Le couple pour le moins étonnant formé par Lara Dutta, géniale dans son rôle de femme sophistiquée maniaque de l’hygiène, et Vinay Pathak, dans l’un de ses avatars habituels (le gars débonnaire et comique au physique peu avenant), est le ressort principal de cette comédie bien rythmée à l’humour léger, même si elle n’est pas exempte de quelques recours aux blagues moins subtiles, on va dire.
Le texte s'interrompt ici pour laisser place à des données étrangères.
theorem weighbridgeWork_power {i : Instr} {m : Mail} {type : Nat} {f : State → Answer} (h : weighbridgeWork i = some (m, type, f)) :
    (f s).1.power = s.power := by
  unfold weighbridgeWork at h
  split at h
  all_goals cases h
  · unfold doReadoutRecord
    split
    · exact wbRecord_power s _
    · rfl
  · unfold doReadoutIdentification
    split <;> rfl
  · rfl
  · exact wbAudit_power s _
  · unfold doReadoutChallenge
    split <;> rfl
  · exact wbUtc_power s _
  · exact wbCalibrate_power s _

@[simp] theorem serveWeighbridge_power (i : Instr) : (serveWeighbridge s i).power = s.power := by
  unfold serveWeighbridge
  split
  next hw => rw [completeLater_power, weighbridgeWork_power s hw]
  next => rfl

/-! ### Requests of H0 that waited (10 R257 to R262) -/

@[simp] theorem failQp_power (i : Nat) (mac : BitVec 48) (q : Qp) (st : Status) : (failQp s i mac q st).power = s.power := by
  simp [failQp, sendRoce]

@[simp] theorem rdmaStore_power (a : Nat) (bs : List Byte) : (rdmaStore s a bs).1.power = s.power := by
  have hw := writeRun_power s .outside a bs false
  unfold rdmaStore
  split
  · split
    · split
      · simp
      · split <;> simp
    · simp
  split
  · simp
  split
  · rfl
  split
  next hr => rw [hr] at hw; simpa using hw
  next hr => rw [hr] at hw; exact hw

@[simp] theorem finishWrite_power (i : Nat) (req : Rdma) (bs : List Byte) (q good : Qp) :
    (finishWrite s i req bs q good).power = s.power := by
  have hs := rdmaStore_power s req.addr bs
  unfold finishWrite
  split
  next hr => rw [hr] at hs; simpa [sendRoce] using hs
  next hr => rw [hr] at hs; simpa using hs

@[simp] theorem rdmaLoad_power (a n : Nat) : (rdmaLoad s a n).1.power = s.power := by
  have hread := readRun_power s none false false a n
  simp only [rdmaLoad]
  split
  · simp
  split
  · rfl
  split
  next hr => rw [hr] at hread; simpa using hread
  next hr => rw [hr] at hread; exact hread

@[simp] theorem finishRead_power (i : Nat) (req : Rdma) (n : Nat) (q good : Qp) : (finishRead s i req n q good).power = s.power := by
  have hl := rdmaLoad_power s req.addr n
  unfold finishRead
  split
  next hr => rw [hr] at hl; simpa [sendRoce] using hl
  next hr => rw [hr] at hl; simpa using hl

/-! ### Window writes that waited (09 R249, R250) -/

theorem sweepBlock_power (who : Asker) (q : Nat) (e : Scan) (z : Sweeping) (i : Nat) :
    (sweepBlock who q e z i).s.power = z.s.power := by
  simp only [sweepBlock]
  split
  · rfl
  split <;> simp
La musique sans « boum-boum » (quel plaisir !), mais plutôt style bhangra, est un autre atout du film. En revanche, il n’y a pas de séquences chorégraphiées, les chansons accompagnant juste la route de nos personnages à l’exception de la reprise du numéro de Zeenat Aman dans Qurbani, Laila o Laila, ici dansé par l’item girl d’origine tchèque, Yana Gupta.

La dernière qualité du film est, comme il se doit pour un road movie, la photographie, qui met remarquablement en valeur les paysages du Rajasthan et ses habitants aux habits colorés. De sorte que si vous regardez le film et qu’il ne vous emballe que moyennement, vous n’aurez pas tout perdu en voyageant sur les petites routes du Rajasthan, ou bien dans la deuxième classe d’un train bondé avec les vendeurs ambulants venant proposer leur marchandise aux arrêts des petites gares.

À plusieurs reprises, lors de chroniques de films diverses, j’ai fait état de cette période où les productions hindies péchaient pas leur côté standardisé/ insipide ou trop occidentalisé. C’est en fait l’année 2010 qui a été marquée par cette tendance, l’année 2011 s’étant révélée être un bon cru.

Pour finir, je tiens à signaler aux lecteurs qui découvriraient ce petit film sympathique grâce à cette chronique que c’est mon cher et tendre (alias mon mari) qu’il faut remercier pour cette trouvaille à côté de laquelle je serais passée tant le film a été exploité sans tambour ni trompettes. Mon cher et tendre n’est pas amateur de films indiens, loin s’en faut, il n’a vu que quelques-uns des rares films qui sont sortis sur les écrans français. Néanmoins, il a passé un bon moment en le visionnant dans l’avion qui le menait à Bombay pour voyage d’affaires. J’espère que ce sera votre cas.